▶ **REQUIRED WORK**: Start at the line with "let vtop := va >>> walkShift level" in the records below, stop at the line with "choice (R159). -/", and return every line in that span exactly, the two end lines included.

BEGIN THE DATA

-- ==== Sys2Proof/Machine/Access.lean ====
section
/-! DEFINITION. What an access of a core names and whether it may: capability checks (R38, R50), translation
(R149–R158), protection keys (R163, R164), the boundary table (R187) and split accesses (R138, R139). -/

namespace Sys2Proof.Machine

/-- How an instruction stops before it has any effect: a trap it takes; a wait (an access held under R191, dropped
from a fenced grove under R192, or a remote access without its response yet), after which its command is sent again
(log entry 16); a long operation, by its place, that must complete first (R134); or a TLB slot that is dropped, after which it translates
again (R156). -/
inductive Stop where
  | trap (vec : Nat) (cause : Word)
  | wait
  | need (i : Nat)
  | stale (x : TlbSlot)
  deriving DecidableEq, Repr

/-- A part of an instruction: an answer and a state, or a stop. -/
abbrev Exec := EStateM Stop State

/-- A memory-fault cause (Table 5.5). -/
def memCause (origin detail addr : Nat) : Word := BitVec.ofNat 64 (origin * 2 ^ 60 + detail * 2 ^ 55 + addr % 2 ^ 55)

/-- Takes a memory fault. -/
def memFault {α : Type} (vec origin detail addr : Nat) : Exec α := throw (.trap vec (memCause origin detail addr))

-- levels (Table 3.2)

abbrev levelC : Nat := 0
abbrev levelS : Nat := 1
abbrev levelM : Nat := 3

/-- LEVEL of SW. -/
def Core.level (c : Core) : Nat := nbits c.sw.toNat 22 21

/-- Rank of a level: C < S < M (R121). -/
def levelRank (l : Nat) : Nat := if l = levelM then 2 else l

/-- The master identity of a core's accesses at a level (Table 9.1). -/
def coreMid (k : CoreId) (level : Nat) : Nat := 3 * k.grove.val + levelRank level

/-- Whether the core's grove is paced (R25). -/
def isPaced (s : State) (k : CoreId) : Bool := s.flag k.half (Reg.GRV_MODE_PACED.grove k.grove.val)

/-- Whether the running step is restartable: a thread that keeps a journal and has not been converted (R209, R210). -/
def Core.restartable (c : Core) : Bool := c.thread.isSome && !c.nr && !c.converted

def getCore (k : CoreId) : Exec Core := do return (← get).core k

def modCore (k : CoreId) (f : Core → Core) : Exec Unit := modify fun s => s.setCore k (f (s.core k))

/-- One part of an access, checked: virtual and physical first byte, size, side-effect page (MT 2), page tag enable,
TS of its key, the slot whose leaf is marked at retirement (whether D too), whether it goes to another node, whether the page is
cached (MT 0), and the operand's number. -/
structure Part where
  va : Nat
  n : Nat
  phys : Nat
  side : Bool
  te : Bool
  ts : Bool
  leaf : Option (TlbSlot × Bool)
  remote : Bool
  cached : Bool
  origin : Nat
  deriving DecidableEq, Repr

-- translation

/-- What a translation answers. -/
structure Xlat where
  phys : Nat
  mt : Nat
  te : Bool
  key : Nat
  leaf : Option (TlbSlot × Bool)
  deriving DecidableEq, Repr

/-- Table 7.6, conditions 4 to 6, for an entry's rights. -/
def rightsOk (level mt : Nat) (u w r : Bool) (kind : AccKind) : Bool :=
  mt != 3 && (level != levelC || u) &&
    (match kind with | .read | .fetch => r | .write => w | .atomic => r && w)

/-- A translation from a BTR (Table 7.4). -/
def btrMatch (va : Nat) (b : Word128) : Option (Nat × Nat × Bool × Nat × Bool × Bool × Bool) :=
  let v := b.toNat
  let size := nbits v 69 64
  let vb := nbits v 54 16 * 2 ^ 16
  if v.testBit 127 ∧ vb ≤ va ∧ va < vb + 2 ^ size then
    some (nbits v 109 80 * 2 ^ 16 + (va - vb), nbits v 117 116, v.testBit 115, nbits v 126 123,
      v.testBit 114, v.testBit 113, v.testBit 112)
  else none

/-- The first BTR that covers an address: a match is final (R150). -/
def btrFind (va : Nat) (bs : List Word128) : Option (Nat × Nat × Bool × Nat × Bool × Bool × Bool) :=
  bs.findSome? (btrMatch va)

/-- shift(level) of R152. -/
def walkShift (level : Nat) : Nat := 12 + 9 * level

/-- A walk read (R161): none where it is refused, or held for a disabled group (R191). A grove's walker reads through its L2. -/
def walkRead (s : State) (h : HalfId) (mid a : Nat) : Option Nat × State :=
  match placeOf s h a with
  | .canopy true b | .ddr b =>
    match check s h mid .read a 8 with
    | .allow =>
      let r := memRead s h b 8 (groveOfMid mid).isSome
      if r.2.1.isEmpty then (some (leNat r.1), r.2.2) else (none, r.2.2)
    | .refuse _ o => (none, noteRefusal s h mid a o)
    | .drop => (none, noteFenced s h mid a)
    | .hold g => (none, noteHeld s h g mid a none)
  | .hole => (none, noteRefusal s h mid a false)
  | _ => (none, s)

/-- Reserved bits of a page-table entry (Table 7.2): more of them in a pointer entry. -/
def pteReserved (e : Nat) : Bool :=
  if e.testBit 1 then e.testBit 63 || nbits e 58 56 != 0 || nbits e 54 46 != 0 || nbits e 3 2 != 0
  else nbits e 63 46 != 0 || nbits e 11 2 != 0

/-- A context that walks: its root, its number, its walker's identity, and its caches. -/
structure WalkCtx where
  half : HalfId
  mid : Nat
  root : Nat
  ctx : BitVec 16
  walk : List WalkEntry

/-- The walk of R152 from `level` down (`f` levels left): the slot it fills, the pointer entries met, the state. -/
def walkFrom (c : WalkCtx) (va : Nat) : Nat → Nat → Nat → List WalkEntry → State → Option TlbSlot × List WalkEntry × State
  | 0, _, _, ws, s => (none, ws, s)
  | f + 1, level, table, ws, s =>
    let idx := (va >>> walkShift level) % (if level = 4 then 128 else 512)
    let vtop := va >>> walkShift level
    match c.walk.find? fun e => e.ctx == c.ctx && e.level == level && e.vtop == vtop with
    | some e => walkFrom c va f (level - 1) e.next ws s
    | none =>
      match walkRead s c.half c.mid (table + 8 * idx) with
      | (none, s) => (none, ws, s)
      | (some e, s) =>
        let pa := nbits e 45 12 * 0x1000
        if !e.testBit 0 || pteReserved e then (none, ws, s)
        else if e.testBit 1 then
          if level > 2 || pa % 2 ^ walkShift level != 0 then (none, ws, s)
          else
            let page := 2 ^ walkShift level
            let cont := e.testBit 55
            let size := if cont then 16 * page else page
            let slot : TlbSlot :=
              { ctx := c.ctx, vbase := va / size * size, size, pbase := pa / size * size,
                key := BitVec.ofNat 4 (nbits e 62 59), mt := BitVec.ofNat 2 (nbits e 11 10),
                te := e.testBit 9, u := e.testBit 6, w := e.testBit 5, r := e.testBit 4,
                a := e.testBit 7, d := e.testBit 8, cont, level, table }
            (some slot, ws, s)
        else if level = 0 then (none, ws, s)
        else walkFrom c va f (level - 1) pa (⟨c.ctx, level, vtop, pa⟩ :: ws) s

/-- Adds an entry to a cache of `cap` entries; which one a full cache gives up is a free choice (R159). -/
def cacheAdd {α : Type} (cap : Nat) (xs : List α) (x : α) (pick : Word) : List α :=
  if xs.length < cap then xs ++ [x] else xs.eraseIdx (pick.toNat % xs.length) ++ [x]

/-- Address of the leaf that maps `va` in the table a slot was walked from: for a CONT slot the sibling (R156). -/
def leafAddr (x : TlbSlot) (va : Nat) : Nat := x.table + 8 * ((va >>> walkShift x.level) % 512)

/-- Whether a re-read leaf still agrees with its slot (R156, item 3). -/
def leafAgrees (x : TlbSlot) (va e : Nat) : Bool :=
  let page := 2 ^ walkShift x.level
  e.testBit 0 && e.testBit 1 && nbits e 45 12 * 0x1000 == x.pbase + (va - x.vbase) / page * page &&
    nbits e 62 59 == x.key.toNat && nbits e 11 10 == x.mt.toNat && e.testBit 9 == x.te && e.testBit 6 == x.u &&
    e.testBit 5 == x.w && e.testBit 4 == x.r && e.testBit 55 == x.cont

END THE DATA

▶ **ANSWER TO THE EXERCISE**:
    let vtop := va >>> walkShift level
    match c.walk.find? fun e => e.ctx == c.ctx && e.level == level && e.vtop == vtop with
    | some e => walkFrom c va f (level - 1) e.next ws s
    | none =>
      match walkRead s c.half c.mid (table + 8 * idx) with
      | (none, s) => (none, ws, s)
      | (some e, s) =>
        let pa := nbits e 45 12 * 0x1000
        if !e.testBit 0 || pteReserved e then (none, ws, s)
        else if e.testBit 1 then
          if level > 2 || pa % 2 ^ walkShift level != 0 then (none, ws, s)
          else
            let page := 2 ^ walkShift level
            let cont := e.testBit 55
            let size := if cont then 16 * page else page
            let slot : TlbSlot :=
              { ctx := c.ctx, vbase := va / size * size, size, pbase := pa / size * size,
                key := BitVec.ofNat 4 (nbits e 62 59), mt := BitVec.ofNat 2 (nbits e 11 10),
                te := e.testBit 9, u := e.testBit 6, w := e.testBit 5, r := e.testBit 4,
                a := e.testBit 7, d := e.testBit 8, cont, level, table }
            (some slot, ws, s)
        else if level = 0 then (none, ws, s)
        else walkFrom c va f (level - 1) pa (⟨c.ctx, level, vtop, pa⟩ :: ws) s

/-- Adds an entry to a cache of `cap` entries; which one a full cache gives up is a free choice (R159). -/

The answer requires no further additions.